A stake in the offshore oil concession that’s set for renewal in March would mark a second big win of crude development rights in the emirate for China National Petroleum Corp.
CNPC, which in February bought into Abu Dhabi’s largest cluster of onshore fields, agreed on Wednesday with Abu Dhabi National Oil Co to study cooperation in areas including offshore energy and natural gas deposits, Adnoc said in a statement.
India’s state-run Oil and Natural Gas Corp is also bidding for stakes in the fields off Abu Dhabi’s coast, Amar Nath, an Indian government representative on the company’s board, said Wednesday at a conference in Abu Dhabi, the United Arab Emirates capital. The Indian company will bid through its wholly owned international arm ONGC Videsh Ltd, said Nath, who is also a joint secretary for exploration at the country’s oil ministry.

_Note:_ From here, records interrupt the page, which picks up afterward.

/-- R16, R24, R99: the errors of a slot that depend on more than its word. They come after every error of the word, which is the
model's choice between errors of one kind (log entry 115). -/
def slotError (share slot : Nat) (ckpt : Bool) (i : Instr) : Option DecodeTrap :=
  match bankField i with
  | some (b, pos) => if share ≤ b.toNat then some (slot, 0x06 + 256 * pos, 0) else none
  | none => if slot = 7 ∧ needsCheckpoint i ∧ !ckpt then some (7, 0x0B, 0) else none

/-- R63: the operations of a bundle's slots from `slot` on, or the first error; in a slot the error of its word before those of
`slotError` (log entry 115). -/
def decodeSlots (r : Regs) (share : Nat) : Bool → Nat → List Nat → Except DecodeTrap (List Instr)
  | _, _, [] => .ok []
  | ckpt, slot, w :: rest =>
    match decodeSlot slot w with
    | .error e => .error (decodeTrap r slot w e)
    | .ok i =>
      let c := ckpt || (slot == 0 && isCheckpointOp i)
      match slotError share slot c i with
      | some e => .error e
      | none => (decodeSlots r share c (slot + 1) rest).map fun l => i :: l

/-- R24: the first register or tile that two slots write. -/
def commonWrite (ckpt : Bool) (shape : BitVec 3 → BitVec 65) (lo hi : Instr) : Option ClassReg :=
  let both := (writesAt ckpt shape lo).filter fun x => (writesAt ckpt shape hi).contains x && x != (1, 0)
  (List.range 12).findSome? fun k => both.find? fun x => x.1 == k

/-- R24: the conflict of a pair of slots. -/
def pairConflict (ckpt : Bool) (shape : BitVec 3 → BitVec 65) (ops : List Instr) (lo hi : Nat) : Option DecodeTrap :=
  let a := ops.getD lo .nop
  let b := ops.getD hi .nop
  match commonWrite ckpt shape a b with
  | some x => some (hi, 0x04 + 256 * (x.1 * 256 + x.2), BitVec.ofNat 64 lo)
  | none =>
    if lo = 4 ∧ hi = 5 then
      match bankField a, bankField b with
      | some x, some y => if x.1 = y.1 then some (5, 0x05 + 256 * x.1.toNat, 4) else none
      | _, _ => none
    else none

/-- R24: the pairs of slots, by increasing higher and then lower slot. -/
def slotPairs : List (Nat × Nat) := (List.range 8).flatMap fun hi => (List.range hi).map fun lo => (lo, hi)

/-- The bundle that the acting context issues next, or its decode trap. -/
def decodeBundle (s : State) : Except DecodeTrap (List Instr) :=
  let r := (curCtx s).live
  match decodeSlots r (bankShare (contextsPer s)) false 0 (bundleWords (bundleBytes s r.pc.toNat)) with
  | .error e => .error e
  | .ok ops =>
    let ckpt := isCheckpointOp (ops.headD .nop)
    match slotPairs.findSome? fun p => pairConflict ckpt (getG s) ops p.1 p.2 with
    | some e => .error e
    | none => .ok ops

/-! ## When a context issues -/

/-- R22, R65: a slot's guard, or the predicate of a branch, holds. -/
def slotActive (s : State) (i : Instr) : Bool :=
  match i with
  | .br p c _ | .brp p c _ | .brx p c _ _ | .call p c _ | .ret p c | .lbrk p c _ => predOn s p c
  | i => (guardField i).elim true (guardOn s)

/-- A register of a class that may be pending. -/
def pendable (x : ClassReg) : Option RegName :=
  if x.1 = 0 then some (.s x.2) else if x.1 = 3 then some (.m x.2) else if x.1 = 9 then some (.y x.2) else none

/-- R25, R190: the registers that a slot reads or writes and that may be pending. -/
def touches (s : State) (i : Instr) : List RegName := readsOf i ++ (writesAt true (getG s) i).filterMap pendable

“The UAE has been a very important partner for a long time, and we have had energy interaction for a long time, but now we want to move beyond that,” Nath said. “In order to enhance that, our companies are participating.”
Oil-rich states in the Middle East are looking increasingly to Asia, their biggest market, for funds to help build infrastructure and develop new industries. The drop in oil prices by half from highs of over $100 a barrel in 2014 is driving the producers to cut spending, improve efficiency and seek new sources of money.
CNPC will discuss a partnership at the offshore Lower Zakum, Umm Shaif and Nasr fields, according to Adnoc’s statement. The three areas are part of the concession expiring in March. Adnoc currently holds 60 percent of the block, with BP, France’s Total and Inpex Corp of Japan holding the rest.
BP CEO Bob Dudley said Monday in an interview in Abu Dhabi that his company wants to renew its participation in the offshore fields. Wintershall also is “very interested’ in the offshore fields Adnoc is tendering, CEO Mario Mehren told reporters in the city on Tuesday. More than a dozen international companies expressed interest in the concession, Adnoc CEO Sultan Al Jaber said Monday.
BP secured a 10 percent stake in the onshore concession in December, agreeing to pay a $2.2 billion signing fee to Adnoc in shares rather than cash. Adnoc’s other partners in the onshore deposits are CNPC, Total, Inpex, Korea’s GS Energy Corp and CEFC China Energy Co.